Albumins are responsible for maintaining the osmotic pressure of the blood by preventing the loss of water from the bloodstream. They do this by attracting water molecules through their polar and charged amino acid residues.

Albumins purified from a variety of methods including the true Cohn fractionation method, heat shock, chromatography, and modified ethanol fractionation methods. Additional purification steps may include charcoal filtration and crystallization.

Albumin is relatively simple to isolate and purify. One of the first methods of isolation involved extensive dialysis of serum against water and removed most globulins. A second procedure took advantage of the good solubility of albumin at low to moderate ammonium sulfate concentrations, and effected precipitation by lowering the pH. Electrophoretic isolation was also employed, as was affinity chromatography. However, none of these methods were applicable to large scale production.
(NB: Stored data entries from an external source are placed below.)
-- ==== Sys2Proof/Certificates/Slice0/Obligations.lean ====
section
/-! DEFINITION. The statements for the provers. Each answers what an operation of the table, an event, or the step does, in
terms of the rules its docstring cites. The slot's execution is open at a seat (State.InSeat, State.Runs) or at a
sequencer (State.InSeqr); base is the seat or gang as the execution's reads see it, live as the slots before left it. -/

open Sys2Proof Sys2Proof.Machine

/-! ### The sequencer: UNI and CTL -/

/-- R82, R83, R103, R116, R133: a source of the UNI slot reads G0 as zero, G1 to G31, or the first work index of a loop level;
while a result for the register is on its way it reads the old value, or with checking on raises UNDERSIZED_STALL with the
producer's bundle and slot. -/
def Obligations.SequencerReads : Prop :=
  ∀ (s : State) (slot : Nat) (base live : Gang) (f : RField),
    (f = 0 → (s.sctx slot base live).src f = .ok 0) ∧
    (f.toNat < 32 → f ≠ 0 → s.checker base = false → (s.sctx slot base live).src f = .ok (base.g.getD f.toNat 0)) ∧
    (f.toNat < 32 → f ≠ 0 → (∀ l ∈ base.landings, ∀ v, l.eff ≠ .gReg f.toNat v) →
      (s.sctx slot base live).src f = .ok (base.g.getD f.toNat 0)) ∧
    (f.toNat < 32 → f ≠ 0 → s.checker base = true → ∀ l v, base.landings = [l] → l.eff = .gReg f.toNat v →
      (s.sctx slot base live).src f = .error { cause := 0x05, addr := 0, ppc := l.pc, pslot := l.slot }) ∧
    (∀ k, f.toNat = 40 + k → k < 6 →
      (s.sctx slot base live).src f = .ok (BitVec.ofNat 64 (base.loopIndex k))) ∧
    (∀ k l, base.loops.reverse[k]? = some l →
      base.loopIndex k = if l.kind = 1 then l.index * base.c else if l.kind = 2 then l.index * base.d else l.index) ∧
    (∀ k, base.loops.length ≤ k → base.loopIndex k = 0)

/-- R133, R116: the three-register UNI operations, for every destination (a write to G0 is discarded by landG) and every
readable source: sum, difference and product modulo 2^64, bitwise operations, shifts by six bits, the high half of the
product, minimum and maximum, each landing after its latency; nothing else changes. -/
def Obligations.UniArithmetic : Prop :=
  ∀ (s : State) (g : Nat) (base live : Gang) (o m : BitVec 1) (d a b : RField) (x y : Word64),
    s.InSeqr g 1 base live → (s.sctx 1 base live).src a = .ok x → (s.sctx 1 base live).src b = .ok y →
    let put := fun (lat : Nat) (v : Word64) => s.seqDone (live.landG 1 lat d.toNat v)
    exec (.uniAdd o d a b) s = put 1 (BitVec.ofNat 64 (x.toNat + y.toNat)) ∧
    exec (.uniSub o d a b) s = put 1 (BitVec.ofInt 64 (x.toInt - y.toInt)) ∧
    exec (.uniAnd o d a b) s = put 1 (x &&& y) ∧
    exec (.uniOr o d a b) s = put 1 (x ||| y) ∧
    exec (.uniXor o d a b) s = put 1 (x ^^^ y) ∧
    exec (.uniShl o d a b) s = put 1 (BitVec.ofNat 64 (x.toNat * 2 ^ (y.toNat % 64))) ∧
    exec (.uniShr o d a b) s = put 1 (BitVec.ofNat 64 (x.toNat / 2 ^ (y.toNat % 64))) ∧
    exec (.uniSra o d a b) s = put 1 (BitVec.ofInt 64 (x.toInt / 2 ^ (y.toNat % 64))) ∧
    exec (.uniMul o d a b) s = put 3 (BitVec.ofNat 64 (x.toNat * y.toNat)) ∧
    exec (.uniMulh o d a b m) s = put 3 (if m = 1 then BitVec.ofNat 64 (x.toNat * y.toNat / 2 ^ 64)
      else BitVec.ofInt 64 (x.toInt * y.toInt / 2 ^ 64)) ∧
    exec (.uniMin o d a b) s = put 1 (if x.toInt ≤ y.toInt then x else y) ∧
    exec (.uniMax o d a b) s = put 1 (if x.toInt ≤ y.toInt then y else x) ∧
    exec (.minu o d a b) s = put 1 (if x.toNat ≤ y.toNat then x else y) ∧
    exec (.maxu o d a b) s = put 1 (if x.toNat ≤ y.toNat then y else x)

/-- R133 to R135, R116: ADDI, LI, li.hi, CLZ, SEL, LDP and GIDX, with every form of the immediate. -/
def Obligations.UniImmediatesAndFacts : Prop :=
  ∀ (s : State) (g : Nat) (base live : Gang) (o : BitVec 1) (d a b : RField) (imm : BitVec 7) (lit : Option Word32)
    (x y e : Word64),
    s.InSeqr g 1 base live → (s.sctx 1 base live).src a = .ok x → (s.sctx 1 base live).src b = .ok y →
    IsImmediate imm lit e →
    let put := fun (lat : Nat) (v : Word64) => s.seqDone (live.landG 1 lat d.toNat v)
    exec (.uniAddi o d a imm lit) s = put 1 (BitVec.ofInt 64 (x.toInt + e.toInt)) ∧
    exec (.uniLi o d imm lit) s = put 1 e ∧
    (∀ z, (s.sctx 1 base live).src d = .ok z →
      exec (.uniLiHi o d imm lit) s = put 1 (BitVec.ofNat 64 (e.toNat % 2 ^ 32 * 2 ^ 32 + z.toNat % 2 ^ 32))) ∧
    (∀ n, IsClz 64 x.toNat n → exec (.uniClz o d a) s = put 1 (BitVec.ofNat 64 n)) ∧
    (∀ v, (s.sctx 1 base live).voteVal = .ok v → exec (.uniSel o d a b) s = put 1 (if v = 0 then y else x)) ∧
    (∀ w, base.params[imm.toNat]? = some w → exec (.ldp o d imm) s = put 4 w) ∧
    (base.params.length ≤ imm.toNat → exec (.ldp o d imm) s = put 4 0) ∧
    (imm = 0 → exec (.gidx o d imm) s = put 1 (BitVec.ofNat 64 base.c)) ∧
    (imm = 1 → exec (.gidx o d imm) s = put 1 (BitVec.ofNat 64 base.d)) ∧
    (imm = 2 → exec (.gidx o d imm) s = put 1 (BitVec.ofNat 64 (dieMaskOf base.dies))) ∧
    (imm = 3 → exec (.gidx o d imm) s = put 1 (BitVec.ofNat 64 base.seqDie)) ∧
    (imm = 4 → exec (.gidx o d imm) s = put 1 (BitVec.ofNat 64 base.seqNum)) ∧
    (imm = 5 → exec (.gidx o d imm) s = put 1 (BitVec.ofNat 64 base.loops.length)) ∧
    (imm = 6 → exec (.gidx o d imm) s = put 1 (BitVec.ofNat 64 base.pc)) ∧
    (imm = 7 → exec (.gidx o d imm) s = put 1 (if base.level then 1 else 0))

/-- R139, R141, R116: HLD, HGET, HSET, HCPY, HBIND and HVAL: a record the launch does not hold raises ILLEGAL_FIELD; a
handle is valid when its slot is below the table's count and the entry read from device memory has VALID set and the
handle's generation; a handle that is not raises STALE_HANDLE (HBIND) or reads 0 (HVAL); a read that cannot be served
raises its cause with the entry's address, and one whose page is not mapped yet holds the stream, with PAGE_FAULT to come
should the page not be mapped. That the read has the rights of the gang's first member is the model's choice (log entry 15). -/
def Obligations.UniShapes : Prop :=
  ∀ (s : State) (g : Nat) (base live : Gang) (o m : BitVec 1) (d a b : RField) (imm : BitVec 7),
    s.InSeqr g 1 base live →
    (∀ r, base.tensors[imm.toNat]? = some r → exec (.hld o d imm) s = s.seqDone (live.land 1 8 (.hReg d.toNat r))) ∧
    (base.tensors.length ≤ imm.toNat → exec (.hld o d imm) s = s.seqTraps base 1 { cause := 0x02, addr := 0 }) ∧
    (∀ h, (s.sctx 1 base live).hsrc a.toNat = .ok h →
      (exec (.hget o d a b m) s = s.seqDone (live.landG 1 2 d.toNat
        (if m = 1 then BitVec.ofInt 64 (hField h b.toNat).toInt else BitVec.ofNat 64 (hField h b.toNat).toNat))) ∧
      exec (.hcpy o d a) s = s.seqDone (live.land 1 2 (.hReg d.toNat h))) ∧
    (∀ x, (s.sctx 1 base live).src a = .ok x →
      exec (.hset o d a b) s = s.seqDone (live.land 1 2 (.hField d.toNat b.toNat (BitVec.ofNat 32 x.toNat)))) ∧
    (∀ x, (s.sctx 1 base live).src a = .ok x →
      let n := x.toNat % 2 ^ 32 / 2 ^ 12
      let va := base.kernel.descVa + 64 * n
      let stale := s.seqTraps base 1 { cause := 0x18, addr := BitVec.ofNat 64 (x.toNat % 2 ^ 32) }
      (base.kernel.descSlots ≤ n →
        exec (.hbind o d a) s = stale ∧ exec (.hval o d a) s = s.seqDone (live.landG 1 8 d.toNat 0)) ∧
      (n < base.kernel.descSlots → ∀ e, s.readNat (base.members.headD 0) va 64 = .error e → e ≠ 0x10 → e ≠ 0 →
        exec (.hbind o d a) s = s.seqTraps base 1 { cause := e, addr := BitVec.ofNat 64 va } ∧
        exec (.hval o d a) s = s.seqTraps base 1 { cause := e, addr := BitVec.ofNat 64 va }) ∧
      (n < base.kernel.descSlots → s.readNat (base.members.headD 0) va 64 = .error 0x10 →
        let waits := s.seqWaits base 1 { cause := 0x10, addr := BitVec.ofNat 64 va }
        exec (.hbind o d a) s = waits ∧ exec (.hval o d a) s = waits) ∧
      (n < base.kernel.descSlots → ∀ w, s.readNat (base.members.headD 0) va 64 = .ok w →
        let gen := (hField (BitVec.ofNat 512 w) 15).toNat
        (gen / 2 ^ 12 % 2 = 1 ∧ gen % 2 ^ 12 = x.toNat % 2 ^ 12 →
          exec (.hbind o d a) s = s.seqDone (live.land 1 8 (.hReg d.toNat (BitVec.ofNat 512 w))) ∧
          exec (.hval o d a) s = s.seqDone (live.landG 1 8 d.toNat 1)) ∧
        (¬(gen / 2 ^ 12 % 2 = 1 ∧ gen % 2 ^ 12 = x.toNat % 2 ^ 12) →
          exec (.hbind o d a) s = stale ∧ exec (.hval o d a) s = s.seqDone (live.landG 1 8 d.toNat 0))))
Initial isolation is accomplished by heat treatment or by alcohol precipitation. Most commercial preparations are now prepared by alcohol precipitation, a method developed by E. J. Cohn and his associates in the 1940's ("Fraction V" yields albumin with a purity of about 96%), or by Heat Treatment. The additional removal of impurities can be accomplished by crystallization, preparative electrophoresis, ion exchange chromatography, affinity chromatography (e.g., ConA-agarose removes glycoproteins), heat treatment (removes globulins), low pH treatment, charcoal treatment, organic solvent precipitation (i.e., isooctane), and low temperature treatment. Charcoal treatment and organic solvent precipitation remove fatty acids.

Yes, albumins can be denatured by changes in pH, temperature, and ionic strength. Denaturation can cause the protein to lose its functional properties.

Albumins are readily soluble in water and can only be precipitated by high concentrations of neutral salts such as ammonium sulfate. The solution stability of BSA is very good (especially if the solutions are stored as frozen aliquots). In fact, albumins are frequently used as stabilizers for other solubilized proteins (e.g., labile enzymes). However, albumin is readily coagulated by heat. When heated to 50 °C or above, albumin quite rapidly forms hydrophobic aggregates which do not revert to monomers upon cooling. At somewhat lower temperatures aggregation is also expected to occur, but at relatively slower rates.

Albumins can bind to a variety of molecules, including fatty acids, hormones, and drugs. They do this through hydrophobic and electrostatic interactions.